OJOS que no ven, corazón que no siente. Este sabio refrán le viene al pelo a lo que ocurre actualmente con el tratamiento del mobiliario en las ciudades por parte de los usuarios presuntamente irresponsables o por desaprensivos a los que parece no dolerles el coste que representa invertir en calidad de vida en la urbe, y es que los gestores de la "res pública" debieran salir más a la calle, sentarse, si cabe, en los bancos deteriorados o no, ponerse en la piel de los administrados o transeúntes, dejar que se enfríen los sillones de los despachos, aunque solo sea una hora al día. Desde el coche, posiblemente, no se aprecien las deficiencias o carencias de un municipio, un barrio, un caserío, o la Isla, aunque reconozco que podría pecar de excesivo en esta observación. En este caso, me centraré en el Puerto de la Cruz, que transito casi a diario, y que durante algo más de treinta años pude tomarle el pulso informativo y que, aún hoy, tal vez por deformación profesional, o por sentimiento, sigue siendo motivo de preocupación y hasta de afecto, pues no en vano tuve el honor de ser vecino de esta ciudad entre 1987 y 1998, concretamente, de la calle Lomo Nieves, junto al viejo templete de la familia Renshaw, que se erige como auténtico vigía de ese promontorio portuense. En uno de mis pausados paseos por la remozada avenida Hermanos Betancourt y Molina, antigua Generalísimo Franco, me percaté del buen acabado de la reciente reforma y con los flamantes artilugios propios de lugares acotados o gimnasios, con la particularidad de que algunos de estos estaban fuera de servicio o precintados por encontrarse deteriorados, simplemente rotos.

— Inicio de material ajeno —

/-! `waitFor` -/
@[simp] theorem waitFor_cfg (c : Call) (p : Phase) (s : State) : (waitFor c p s).cfg = s.cfg := rfl
@[simp] theorem waitFor_tx (c : Call) (p : Phase) (s : State) : (waitFor c p s).tx = s.tx := rfl
@[simp] theorem waitFor_rx (c : Call) (p : Phase) (s : State) : (waitFor c p s).rx = s.rx := rfl
@[simp] theorem waitFor_fd (c : Call) (p : Phase) (s : State) : (waitFor c p s).fd = s.fd := rfl
@[simp] theorem waitFor_lastCause (c : Call) (p : Phase) (s : State) : (waitFor c p s).lastCause = s.lastCause := rfl
@[simp] theorem waitFor_ex (c : Call) (p : Phase) (s : State) : (waitFor c p s).ex = s.ex := rfl
@[simp] theorem waitFor_dev (c : Call) (p : Phase) (s : State) : (waitFor c p s).dev = s.dev := rfl
@[simp] theorem waitFor_link (c : Call) (p : Phase) (s : State) : (waitFor c p s).link = s.link := rfl
@[simp] theorem waitFor_raised (c : Call) (p : Phase) (s : State) : (waitFor c p s).raised = s.raised := rfl
@[simp] theorem waitFor_ret (c : Call) (p : Phase) (s : State) : (waitFor c p s).ret = none := rfl
@[simp] theorem waitFor_owner (c : Call) (p : Phase) (s : State) : (waitFor c p s).owner = some ⟨c, p⟩ := rfl
@[simp] theorem waitFor_agenda (c : Call) (p : Phase) (s : State) : (waitFor c p s).agenda = s.agenda := rfl

/-! `returnCall` -/
@[simp] theorem returnCall_cfg (v : Option Value) (s : State) : (returnCall v s).cfg = s.cfg := rfl
@[simp] theorem returnCall_tx (v : Option Value) (s : State) : (returnCall v s).tx = s.tx := rfl
@[simp] theorem returnCall_rx (v : Option Value) (s : State) : (returnCall v s).rx = s.rx := rfl
@[simp] theorem returnCall_fd (v : Option Value) (s : State) : (returnCall v s).fd = s.fd := rfl
@[simp] theorem returnCall_lastCause (v : Option Value) (s : State) : (returnCall v s).lastCause = s.lastCause := rfl
@[simp] theorem returnCall_ex (v : Option Value) (s : State) : (returnCall v s).ex = s.ex := rfl
@[simp] theorem returnCall_dev (v : Option Value) (s : State) : (returnCall v s).dev = s.dev := rfl
@[simp] theorem returnCall_link (v : Option Value) (s : State) : (returnCall v s).link = s.link := rfl
@[simp] theorem returnCall_raised (v : Option Value) (s : State) : (returnCall v s).raised = s.raised := rfl
@[simp] theorem returnCall_ret (v : Option Value) (s : State) : (returnCall v s).ret = v := rfl
@[simp] theorem returnCall_owner (v : Option Value) (s : State) : (returnCall v s).owner = none := rfl
@[simp] theorem returnCall_agenda (v : Option Value) (s : State) : (returnCall v s).agenda = s.agenda := rfl

/-! `takeCause` (60_exceptions.md R186): what a cause writes, and what no cause writes. -/
@[simp] theorem takeCause_cfg (r : Raise) (s : State) : (takeCause r s).cfg = s.cfg := by cases r <;> rfl
@[simp] theorem takeCause_tx (r : Raise) (s : State) : (takeCause r s).tx = s.tx := by cases r <;> rfl
@[simp] theorem takeCause_dev (r : Raise) (s : State) : (takeCause r s).dev = s.dev := by cases r <;> rfl
@[simp] theorem takeCause_link (r : Raise) (s : State) : (takeCause r s).link = s.link := by cases r <;> rfl
@[simp] theorem takeCause_ret (r : Raise) (s : State) : (takeCause r s).ret = s.ret := by cases r <;> rfl
@[simp] theorem takeCause_owner (r : Raise) (s : State) : (takeCause r s).owner = s.owner := by cases r <;> rfl
@[simp] theorem takeCause_agenda (r : Raise) (s : State) : (takeCause r s).agenda = s.agenda := by cases r <;> rfl
@[simp] theorem takeCause_lastCause (r : Raise) (s : State) : (takeCause r s).lastCause = r.cause := by cases r <;> rfl
@[simp] theorem takeCause_raised (r : Raise) (s : State) : (takeCause r s).raised = s.raised ++ [r] := by cases r <;> rfl

end Sys2Proof.Machine
end

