-- ==== Sys2Proof/Tests/Slice0.lean ====
section
/-! SUPPORT. Tests. Every expected value is a vector of spec/95_test_vectors.md, or worked by hand from the rule named;
the configuration is that file's example binding (CFG.ADDR = 0x40, command ids 0x90 to 0x98). -/

namespace Sys2Proof.Tests

open Sys2Proof Sys2Proof.Machine

/-- The example binding of 95_test_vectors.md, with three attempts. -/
def demoCfg : Config :=
  { addr := 0x40, retryCount := 3, readTimeout := 7, interCommandDelay := 5, backoff := 9,
    cmdSoc := 0x90, cmdCellVoltageRange := 0x91, cmdTemperatureRange := 0x92, cmdMosfetStatus := 0x93,
    cmdStatus := 0x94, cmdCellVoltages := 0x95, cmdTemperatures := 0x96, cmdBalancingStatus := 0x97,
    cmdFaultCodes := 0x98, faultTable := ⟨Vector.replicate 7 (Vector.replicate 8 "a"), #v["b"]⟩ }

/-- The machine after reset with that binding and these answers of the oracle to come. -/
def demo (answers : List (List Byte)) : State :=
  { State.reset with cfg := demoCfg, link := ⟨[], [], [], false, answers, 0⟩ }

/-- The machine with a payload loaded at a cursor. -/
def loaded (p : Payload) (cur : Nat) : State :=
  { demo [] with fd := ⟨cur, p, .loaded, 0, 0⟩ }

/-- A read of a frame with command id `e` in progress. -/
def armed (e : Byte) : State := armRx e (demo [])

/-- What a test looks at in the next state; nothing after a stop. -/
def look {α : Type} (f : State → α) : Host.Outcome State Fault Refusal → Option α
  | .next t => some (f t)
  | .fault _ => none
  | .refused _ => none

def refusalOf : Host.Outcome State Fault Refusal → Option Refusal
  | .refused r => some r
  | .next _ => none
  | .fault _ => none

def faultOf : Host.Outcome State Fault Refusal → Option Fault
  | .fault f => some f
  | .next _ => none
  | .refused _ => none

def socPayload : Payload := #v[0x0E, 0x74, 0x00, 0x00, 0x77, 0x24, 0x03, 0x52]
def socAnswer : List Byte := [0xA5, 0x01, 0x90, 0x08, 0x0E, 0x74, 0x00, 0x00, 0x77, 0x24, 0x03, 0x52, 0xB0]
def reqFrame : Frame := #v[0xA5, 0x40, 0x90, 0x08, 0, 0, 0, 0, 0, 0, 0, 0, 0x7D]

/-- The request of the example exchange for a command id. -/
def req (e : Byte) : ExReq := ⟨e, [], 1, 5, 7⟩

/-- The call `c` blocked in a fresh read of attempt `n`, with these payloads accepted and these answers to come. -/
def waiting (c : Call) (q : ExReq) (n : Nat) (got : List Payload) (answers : List (List Byte)) : State :=
  { armRx q.cmd (demo answers) with
    owner := some ⟨c, .collect⟩, ex := ⟨if c.runsExchange then .running else .idle, n, got, q⟩ }

/-- The same read when all but the 13th byte of the answer `r` have come; the transport holds that byte. -/
def lastByte (c : Call) (q : ExReq) (n : Nat) (got : List Payload) (r : List Byte) : State :=
  { waiting c q n got [] with
    rx := ⟨frameOf r, 12, checksum (r.take 12), q.cmd, .receiving⟩, link := ⟨[], [], [r.getD 12 0], true, [], 0⟩ }

/-- The same read when the oracle has answered with nothing. -/
def silence (c : Call) (q : ExReq) (n : Nat) (got : List Payload) : State :=
  { waiting c q n got [] with link := ⟨[], [], [], true, [], 0⟩ }

/-- The call `c` at the place `p`, in SEND with one byte left. -/
def paused (c : Call) (p : Phase) (q : ExReq) (n : Nat) : State :=
  { demo [] with
    owner := some ⟨c, p⟩, ex := ⟨if c.runsExchange then .running else .idle, n, [], q⟩
    tx := if p = .send then ⟨reqFrame, 12, .sending⟩ else ⟨reqFrame, 13, .idle⟩ }

/-! ## WellFormed and decoding (30_encoding.md R61, R63, R66, R67) -/

theorem test_wf_refuses_unreserved : Instr.wf (.descReserved 0x05) = false := by decide
theorem test_step_refuses_ill_formed :
    refusalOf (step { demo [] with agenda := [.op (.descReserved 0x05)] }) = some .illFormed := by decide
theorem test_step_refuses_undecodable :
    refusalOf (step { demo [] with agenda := [.word ⟨.rxFrame, [0xA5]⟩] }) =
      some (.undecodable (.badLength .rxFrame 1)) := by decide

theorem test_decode_u8 : decodeWord ⟨.fdField, [0b00000000]⟩ = .ok .u8 := by rfl
theorem test_decode_u16 : decodeWord ⟨.fdField, [0b00000001]⟩ = .ok .u16 := by rfl
theorem test_decode_u32 : decodeWord ⟨.fdField, [0b00000010]⟩ = .ok .u32 := by rfl
theorem test_decode_i8 : decodeWord ⟨.fdField, [0b00000100]⟩ = .ok .i8 := by rfl
theorem test_decode_i16 : decodeWord ⟨.fdField, [0b00000101]⟩ = .ok .i16 := by rfl
theorem test_decode_i32 : decodeWord ⟨.fdField, [0b00000110]⟩ = .ok .i32 := by rfl
theorem test_decode_bool : decodeWord ⟨.fdField, [0b00001000]⟩ = .ok .bool := by rfl
theorem test_decode_reserved_width : decodeWord ⟨.fdField, [0b00000011]⟩ = .ok (.descReserved 0x03) := by rfl
theorem test_decode_reserved_signed_bool : decodeWord ⟨.fdField, [0b00001100]⟩ = .ok (.descReserved 0x0C) := by rfl
theorem test_decode_request :
    decodeWord ⟨.txFrame, [0xA5, 0x40, 0x21, 0x08, 0x0A, 0x0B, 0x0C, 0, 0, 0, 0, 0, 0x2F]⟩ =
      .ok (.frameRequest 0x40 0x21 #v[0x0A, 0x0B, 0x0C, 0, 0, 0, 0, 0] 0x2F) := by rfl
theorem test_decode_response :
    decodeWord ⟨.rxFrame, [0x00, 0x01, 0x90, 0x07, 0x0E, 0x74, 0, 0, 0x77, 0x24, 0x03, 0x52, 0x0A]⟩ =
      .ok (.frameResponse 0x00 0x01 0x90 0x07 socPayload 0x0A) := by rfl
theorem test_decode_not_request :
    decodeWord ⟨.txFrame, [0xA5, 0x40, 0x21, 0x07, 0, 0, 0, 0, 0, 0, 0, 0, 0]⟩ =
      .error (.notRequest 0xA5 0x07) := by rfl
theorem test_table_word_request :
    decodeTableWord 104 0xA540900800000000000000007D = some (.frameRequest 0x40 0x90 #v[0, 0, 0, 0, 0, 0, 0, 0] 0x7D) := by
  decide
theorem test_table_word_response :
    decodeTableWord 104 0 = some (.frameResponse 0 0 0 0 #v[0, 0, 0, 0, 0, 0, 0, 0] 0) := by decide
theorem test_table_word_descriptor : decodeTableWord 8 0x06 = some .i32 := by rfl
theorem test_first_word_runs :
    look (fun t => t.lastCause) (step (State.reset.withFetchWord 8 0x00)) = some .fdNotLoaded := by rfl
theorem test_first_frame_runs :
    look (fun t => (t.link.sent, t.tx.state, t.owner)) (step (State.reset.withFetchWord 104 0xA5000008000000000000000000)) =
      some ([], .sending, some ⟨.write, .send⟩) := by rfl

/-! ## Byte Codec (95, 2.1) -/

theorem test_csum_wraps : look State.ret (exec (.csum [0xFF, 0x01]) (demo [])) = some (some (.byte 0x00)) := by decide
theorem test_csum_frame :
    checksum [0xA5, 0x01, 0x90, 0x08, 0x0E, 0x74, 0x00, 0x00, 0x77, 0x24, 0x03, 0x52] = 0xB0 := by decide
theorem test_verify_bad : look State.ret (exec (.verify [0x01]) (demo [])) = some (some (.truth false)) := by decide
theorem test_verify_swapped :
    verifyChecksum [0xA5, 0x01, 0x90, 0x08, 0x74, 0x0E, 0, 0, 0x77, 0x24, 0x03, 0x52, 0xB0] = true := by decide
theorem test_b2h : look State.ret (exec (.b2h 0xA5) (demo [])) = some (some (.text ['a', '5'])) := by decide
theorem test_b2h_leading_zero : byteToHex 0x0A = ['0', 'a'] := by decide
theorem test_h2b :
    look State.ret (exec (.h2b ['a', '5', 'f', 'f']) (demo [])) = some (some (.bytes [0xA5, 0xFF])) := by decide
theorem test_h2b_upper_case : look State.ret (exec (.h2b ['A', '5']) (demo [])) = some none := by decide

/-! ## Frame Codec (95, 2.2) -/

theorem test_encode :
    look State.ret (exec (.encode 0x40 0xDA [0x01]) (demo [])) =
      some (some (.frame #v[0xA5, 0x40, 0xDA, 0x08, 1, 0, 0, 0, 0, 0, 0, 0, 0xC8])) := by decide
theorem test_encode_nine :
    look (fun t => (t.ret, t.raised)) (exec (.encode 0x40 0x90 [1, 2, 3, 4, 5, 6, 7, 8, 9]) (demo [])) =
      some (none, [.txBadLen 9]) := by decide
theorem test_validate_both_wrong :
    look State.ret (exec (.validate #v[0xA5, 0x01, 0x91, 0x08, 0x0E, 0x74, 0, 0, 0x77, 0x24, 0x03, 0x52, 0] 0x90) (demo [])) =
      some (some (.reject .rxCmdMismatch)) := by decide
theorem test_validate_unchecked_bytes :
    look State.ret (exec (.validate #v[0x00, 0x01, 0x90, 0x07, 0x0E, 0x74, 0, 0, 0x77, 0x24, 0x03, 0x52, 0x0A] 0x90) (demo [])) =
      some (some (.accept socPayload)) := by decide
theorem test_txLoad :
    look (fun t => t.tx) (exec (.txLoad 0x94 []) (demo [])) =
      some ⟨#v[0xA5, 0x40, 0x94, 0x08, 0, 0, 0, 0, 0, 0, 0, 0, 0x81], 0, .sending⟩ := by decide
theorem test_txLoad_busy_first :
    look (fun t => t.raised) (exec (.txLoad 0x90 [1, 2, 3, 4, 5, 6, 7, 8, 9]) (loadTx reqFrame (demo []))) =
      some [.opBusy] := by decide
theorem test_txByte_last :
    look (fun t => (t.tx.state, t.link.sent, t.link.history)) (exec .txByte { demo [] with tx := ⟨reqFrame, 12, .sending⟩ }) =
      some (.idle, [0x7D], [.write reqFrame]) := by decide
theorem test_txByte_idle : faultOf (exec .txByte (demo [])) = some .txByteNotEnabled := by decide
theorem test_rxArm :
    look (fun t => (t.rx.state, t.rx.expect, t.rx.idx)) (exec (.rxArm 0x90) (demo [])) =
      some (.receiving, 0x90, 0) := by decide
theorem test_rxByte_running_sum :
    look (fun t => (t.rx.sum, t.rx.idx)) (exec (.rxByte 0x90) { armed 0x90 with rx := ⟨frameOf socAnswer, 2, 0xA6, 0x90, .receiving⟩ }) =
      some (0x36, 3) := by decide
theorem test_rxByte_thirteenth :
    look (fun t => (t.rx.state, t.lastCause)) (exec (.rxByte 0xB1)
      { armed 0x90 with rx := ⟨frameOf socAnswer, 12, checksum (socAnswer.take 12), 0x90, .receiving⟩ }) =
      some (.rejectCsum, .rxCsumFail) := by decide
/-- Bytes held are delivered first, in arrival order (41 R96, 20 R51 d). -/
theorem test_rxByte_behind_held :
    look (fun t => (t.rx.buf[0], t.rx.idx, t.link.buffered)) (exec (.rxByte 0x22) (bufferBytes [0x11] (armed 0x90))) =
      some (0x11, 1, [0x22]) := by decide
theorem test_rxAbort :
    look (fun t => (t.rx.state, t.rx.idx, t.rx.sum, t.lastCause))
      (exec .rxAbort { armed 0x90 with rx := ⟨frameOf socAnswer, 3, 0x36, 0x90, .receiving⟩ }) =
      some (.noData, 3, 0x36, .rxNoData) := by decide
theorem test_rxAbort_idle : faultOf (exec .rxAbort (demo [])) = some .rxAbortNotEnabled := by decide
/-- The frame is held behind what the transport has; the read takes it byte by byte. -/
theorem test_frameResponse_held :
    look (fun t => (t.link.buffered.length, t.rx.idx)) (exec (.frameResponse 0xA5 0x01 0x90 0x08 socPayload 0xB0) (armed 0x90)) =
      some (13, 0) := by decide
theorem test_frameRequest_loaded :
    look (fun t => (t.tx.buf, t.tx.idx, t.link.sent)) (exec (.frameRequest 0x40 0x90 #v[0, 0, 0, 0, 0, 0, 0, 0] 0x7D) (demo [])) =
      some (reqFrame, 0, []) := by decide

Bien es cierto que el Puerto de la Cruz ha ganado como ciudad habitable, propia para vivir y disfrutar, fruto del esfuerzo desarrollado por las distintas administraciones para modernizarlo y propiciar un realce de su imagen, no solo desde el punto de vista de los destinatarios de esas actuaciones, sino desde la previsible percepción que las mismas despierta en los visitantes. Una ciudad es como una casa que siempre ha de estar en las mejores condiciones para atender las visitas, en este caso, de los miles de turistas que recalan cada año y que no siempre se llevan un buen recuerdo del estado en que se la encuentran u ofrecen. Resulta penoso que a pocos meses de haber sido entregada la obra de remodelación de la avenida Familia Betancourt y Molina, parte de su mobiliario haya sido víctima de conductas vandálicas, presumiblemente con la impunidad que da la noche o la falta de vigilancia y control de la vía pública, y, por si fuera poco, se cuestiona la idoneidad de determinados aparatos; es decir, dinero supuestamente mal gastado para el contribuyente. Causa desasosiego e indignación observar cómo algo que tanto ha tardado en fraguarse sea pasto de la agresividad gratuita, y como quien rompe no paga, sino los de siempre, así nos va.